**ASSIGNED TASK:** Restate the records that follow. Every word must match.
**** THE INPUT ****
-- ==== Sys2Proof/Decode.lean ====
section
/-! DEFINITION. Decoding and encoding of command words (30_encoding.md R70 to R77), and the assembler's text. -/

namespace Sys2Proof

/-- Field `OP`, bits 7:0 of a command word (R71). -/
def opField (w : Word) : BitVec 8 := w.extractLsb' 0 8

/-- Field `B0`, bits 15:8 (R71). -/
def b0Field (w : Word) : Byte := w.extractLsb' 8 8

/-- Field `B1`, bits 23:16 (R71). -/
def b1Field (w : Word) : Byte := w.extractLsb' 16 8

/-- Field `RSVD`, bits 31:24 (R71). -/
def rsvdField (w : Word) : BitVec 8 := w.extractLsb' 24 8

/-- The decoder, total on every 32-bit word (R76); `none` is ILLEGAL (R74). -/
def decode (w : Word) : Option Instr :=
  if w = 0x00000000#32 then some .nop
  else if w = 0x00000001#32 then some .clear
  else if w &&& 0xFF0000FF#32 = 0x00000002#32 then some (.add2 (b0Field w) (b1Field w))
  else if w &&& 0xFFFF00FF#32 = 0x00000003#32 then some (.add1 (b0Field w))
  else if w = 0x00000004#32 then some .buf
  else none

/-- One row of the opcode map (R73). -/
structure CmdRow where
  mnemonic : String
  pattern  : Word
  mask     : Word
deriving DecidableEq, Repr

/-- The opcode map (R73). -/
def cmdRows : List CmdRow :=
  [ ⟨"NOP",   0x00000000#32, 0xFFFFFFFF#32⟩,
    ⟨"CLEAR", 0x00000001#32, 0xFFFFFFFF#32⟩,
    ⟨"ADD2",  0x00000002#32, 0xFF0000FF#32⟩,
    ⟨"ADD1",  0x00000003#32, 0xFFFF00FF#32⟩,
    ⟨"BUF",   0x00000004#32, 0xFFFFFFFF#32⟩ ]

/-- "a word `w` is that command when `(w & mask) = match`" (R73). -/
def CmdRow.accepts (r : CmdRow) (w : Word) : Bool := w &&& r.mask == r.pattern

/-- A command word from its four fields, most significant first (R71). -/
def cmdWord (rsvd b1 b0 op : BitVec 8) : Word := rsvd ++ b1 ++ b0 ++ op

/-- The word of a command (R77): `{8'h00, b1, b0, OP}` for ADD2, `{16'h0000, b0, OP}` for ADD1, `{24'h000000, OP}`
for the others. -/
def encode : Instr → Word
  | .nop => cmdWord 0x00#8 0x00#8 0x00#8 0x00#8
  | .clear => cmdWord 0x00#8 0x00#8 0x00#8 0x01#8
  | .add2 b0 b1 => cmdWord 0x00#8 b1 b0 0x02#8
  | .add1 b0 => cmdWord 0x00#8 0x00#8 b0 0x03#8
  | .buf => cmdWord 0x00#8 0x00#8 0x00#8 0x04#8

/-- The command a well-formed written command stands for. -/
def Asm.toInstr : Asm → Instr
  | .nop => .nop
  | .clear => .clear
  | .add2 b0 b1 => .add2 (BitVec.ofNat 8 b0) (BitVec.ofNat 8 b1)
  | .add1 b0 => .add1 (BitVec.ofNat 8 b0)
  | .buf => .buf

/-- The assembler (R77): the word of a written command, or nothing where an operand is out of range. -/
def assemble (c : Asm) : Option Word :=
  if c.wellFormed then some (encode c.toInstr) else none

/-- The instruction the decoder reads from an opcode-table word of `nbits` bits: a command is one 32-bit value (R70),
so the table's numbering is the word's own. -/
def decodeTableWord (nbits w : Nat) : Option Instr :=
  decode (BitVec.ofNat 32 (w % 2 ^ nbits))

/-! ### The assembler's text (R77)

"A command is written as its mnemonic followed by comma-separated operands", numbers "in decimal or as `0x`
hexadecimal". Blanks around the mnemonic, the operands and the commas are spaces (DESIGN CHOICE, log 23). -/

/-- A decimal digit's value. -/
def decDigit (c : Char) : Option Nat :=
  if '0' ≤ c ∧ c ≤ '9' then some (c.toNat - '0'.toNat) else none

/-- A hexadecimal digit's value, capital or small. -/
def hexDigit (c : Char) : Option Nat :=
  if '0' ≤ c ∧ c ≤ '9' then some (c.toNat - '0'.toNat)
  else if 'a' ≤ c ∧ c ≤ 'f' then some (c.toNat - 'a'.toNat + 10)
  else if 'A' ≤ c ∧ c ≤ 'F' then some (c.toNat - 'A'.toNat + 10)
  else none

/-- The number a list of digits writes in a base, most significant digit first, continuing from `acc`. -/
def digitsValue (base : Nat) (digit : Char → Option Nat) : Nat → List Char → Option Nat
  | acc, [] => some acc
  | acc, c :: cs =>
    match digit c with
    | some d => digitsValue base digit (acc * base + d) cs
    | none => none

/-- A number of the assembler: `0x` hexadecimal, or decimal; at least one digit (R77). -/
def parseNumber : List Char → Option Nat
  | [] => none
  | '0' :: 'x' :: [] => none
  | '0' :: 'x' :: ds => digitsValue 16 hexDigit 0 ds
  | ds => digitsValue 10 decDigit 0 ds

/-- Leading spaces removed. -/
def skipSpaces : List Char → List Char
  | ' ' :: cs => skipSpaces cs
  | cs => cs

/-- Leading and trailing spaces removed. -/
def trimSpaces (cs : List Char) : List Char := (skipSpaces (skipSpaces cs).reverse).reverse

/-- The parts of a text between its commas: always at least one. -/
def splitCommas : List Char → List (List Char)
  | [] => [[]]
  | ',' :: cs => [] :: splitCommas cs
  | c :: cs =>
    match splitCommas cs with
    | [] => [[c]]
    | p :: ps => (c :: p) :: ps

/-- The operands after a mnemonic: none for an empty text. -/
def parseOperands (cs : List Char) : Option (List Nat) :=
  match trimSpaces cs with
  | [] => some []
  | t => (splitCommas t).mapM fun p => parseNumber (trimSpaces p)

/-- A written command (R77): its mnemonic, then its operands, exactly as many as the command takes. -/
def parseAsm (line : List Char) : Option Asm :=
  let t := skipSpaces line
  let name := t.takeWhile (· ≠ ' ')
  match parseOperands (t.dropWhile (· ≠ ' ')) with
  | none => none
  | some args =>
    if name = ['N', 'O', 'P'] ∧ args = [] then some .nop
    else if name = ['C', 'L', 'E', 'A', 'R'] ∧ args = [] then some .clear
    else if name = ['B', 'U', 'F'] ∧ args = [] then some .buf
    else if name = ['A', 'D', 'D', '2'] then
      match args with
      | [b0, b1] => some (.add2 b0 b1)
      | _ => none
    else if name = ['A', 'D', 'D', '1'] then
      match args with
      | [b0] => some (.add1 b0)
      | _ => none
    else none

/-- The assembler on text: the word of a written command, or nothing where the text is no command or an operand is
out of range. -/
def assembleText (line : List Char) : Option Word := (parseAsm line).bind assemble

end Sys2Proof
end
****
**RESPONSE AREA:**
-- ==== Sys2Proof/Decode.lean ====
section
/-! DEFINITION. Decoding and encoding of command words (30_encoding.md R70 to R77), and the assembler's text. -/

namespace Sys2Proof

/-- Field `OP`, bits 7:0 of a command word (R71). -/
def opField (w : Word) : BitVec 8 := w.extractLsb' 0 8

/-- Field `B0`, bits 15:8 (R71). -/
def b0Field (w : Word) : Byte := w.extractLsb' 8 8

/-- Field `B1`, bits 23:16 (R71). -/
def b1Field (w : Word) : Byte := w.extractLsb' 16 8

/-- Field `RSVD`, bits 31:24 (R71). -/
def rsvdField (w : Word) : BitVec 8 := w.extractLsb' 24 8

/-- The decoder, total on every 32-bit word (R76); `none` is ILLEGAL (R74). -/
def decode (w : Word) : Option Instr :=
  if w = 0x00000000#32 then some .nop
  else if w = 0x00000001#32 then some .clear
  else if w &&& 0xFF0000FF#32 = 0x00000002#32 then some (.add2 (b0Field w) (b1Field w))
  else if w &&& 0xFFFF00FF#32 = 0x00000003#32 then some (.add1 (b0Field w))
  else if w = 0x00000004#32 then some .buf
  else none

/-- One row of the opcode map (R73). -/
structure CmdRow where
  mnemonic : String
  pattern  : Word
  mask     : Word
deriving DecidableEq, Repr

/-- The opcode map (R73). -/
def cmdRows : List CmdRow :=
  [ ⟨"NOP",   0x00000000#32, 0xFFFFFFFF#32⟩,
    ⟨"CLEAR", 0x00000001#32, 0xFFFFFFFF#32⟩,
    ⟨"ADD2",  0x00000002#32, 0xFF0000FF#32⟩,
    ⟨"ADD1",  0x00000003#32, 0xFFFF00FF#32⟩,
    ⟨"BUF",   0x00000004#32, 0xFFFFFFFF#32⟩ ]

/-- "a word `w` is that command when `(w & mask) = match`" (R73). -/
def CmdRow.accepts (r : CmdRow) (w : Word) : Bool := w &&& r.mask == r.pattern

/-- A command word from its four fields, most significant first (R71). -/
def cmdWord (rsvd b1 b0 op : BitVec 8) : Word := rsvd ++ b1 ++ b0 ++ op

/-- The word of a command (R77): `{8'h00, b1, b0, OP}` for ADD2, `{16'h0000, b0, OP}` for ADD1, `{24'h000000, OP}`
for the others. -/
def encode : Instr → Word
  | .nop => cmdWord 0x00#8 0x00#8 0x00#8 0x00#8
  | .clear => cmdWord 0x00#8 0x00#8 0x00#8 0x01#8
  | .add2 b0 b1 => cmdWord 0x00#8 b1 b0 0x02#8
  | .add1 b0 => cmdWord 0x00#8 0x00#8 b0 0x03#8
  | .buf => cmdWord 0x00#8 0x00#8 0x00#8 0x04#8

/-- The command a well-formed written command stands for. -/
def Asm.toInstr : Asm → Instr
  | .nop => .nop
  | .clear => .clear
  | .add2 b0 b1 => .add2 (BitVec.ofNat 8 b0) (BitVec.ofNat 8 b1)
  | .add1 b0 => .add1 (BitVec.ofNat 8 b0)
  | .buf => .buf

/-- The assembler (R77): the word of a written command, or nothing where an operand is out of range. -/
def assemble (c : Asm) : Option Word :=
  if c.wellFormed then some (encode c.toInstr) else none

/-- The instruction the decoder reads from an opcode-table word of `nbits` bits: a command is one 32-bit value (R70),
so the table's numbering is the word's own. -/
def decodeTableWord (nbits w : Nat) : Option Instr :=
  decode (BitVec.ofNat 32 (w % 2 ^ nbits))

/-! ### The assembler's text (R77)

"A command is written as its mnemonic followed by comma-separated operands", numbers "in decimal or as `0x`
hexadecimal". Blanks around the mnemonic, the operands and the commas are spaces (DESIGN CHOICE, log 23). -/

/-- A decimal digit's value. -/
def decDigit (c : Char) : Option Nat :=
  if '0' ≤ c ∧ c ≤ '9' then some (c.toNat - '0'.toNat) else none

/-- A hexadecimal digit's value, capital or small. -/
def hexDigit (c : Char) : Option Nat :=
  if '0' ≤ c ∧ c ≤ '9' then some (c.toNat - '0'.toNat)
  else if 'a' ≤ c ∧ c ≤ 'f' then some (c.toNat - 'a'.toNat + 10)
  else if 'A' ≤ c ∧ c ≤ 'F' then some (c.toNat - 'A'.toNat + 10)
  else none

/-- The number a list of digits writes in a base, most significant digit first, continuing from `acc`. -/
def digitsValue (base : Nat) (digit : Char → Option Nat) : Nat → List Char → Option Nat
  | acc, [] => some acc
  | acc, c :: cs =>
    match digit c with
    | some d => digitsValue base digit (acc * base + d) cs
    | none => none

/-- A number of the assembler: `0x` hexadecimal, or decimal; at least one digit (R77). -/
def parseNumber : List Char → Option Nat
  | [] => none
  | '0' :: 'x' :: [] => none
  | '0' :: 'x' :: ds => digitsValue 16 hexDigit 0 ds
  | ds => digitsValue 10 decDigit 0 ds

/-- Leading spaces removed. -/
def skipSpaces : List Char → List Char
  | ' ' :: cs => skipSpaces cs
  | cs => cs

/-- Leading and trailing spaces removed. -/
def trimSpaces (cs : List Char) : List Char := (skipSpaces (skipSpaces cs).reverse).reverse

/-- The parts of a text between its commas: always at least one. -/
def splitCommas : List Char → List (List Char)
  | [] => [[]]
  | ',' :: cs => [] :: splitCommas cs
  | c :: cs =>
    match splitCommas cs with
    | [] => [[c]]
    | p :: ps => (c :: p) :: ps

/-- The operands after a mnemonic: none for an empty text. -/
def parseOperands (cs : List Char) : Option (List Nat) :=
  match trimSpaces cs with
  | [] => some []
  | t => (splitCommas t).mapM fun p => parseNumber (trimSpaces p)

/-- A written command (R77): its mnemonic, then its operands, exactly as many as the command takes. -/
def parseAsm (line : List Char) : Option Asm :=
  let t := skipSpaces line
  let name := t.takeWhile (· ≠ ' ')
  match parseOperands (t.dropWhile (· ≠ ' ')) with
  | none => none
  | some args =>
    if name = ['N', 'O', 'P'] ∧ args = [] then some .nop
    else if name = ['C', 'L', 'E', 'A', 'R'] ∧ args = [] then some .clear
    else if name = ['B', 'U', 'F'] ∧ args = [] then some .buf
    else if name = ['A', 'D', 'D', '2'] then
      match args with
      | [b0, b1] => some (.add2 b0 b1)
      | _ => none
    else if name = ['A', 'D', 'D', '1'] then
      match args with
      | [b0] => some (.add1 b0)
      | _ => none
    else none

/-- The assembler on text: the word of a written command, or nothing where the text is no command or an operand is
out of range. -/
def assembleText (line : List Char) : Option Word := (parseAsm line).bind assemble

end Sys2Proof
end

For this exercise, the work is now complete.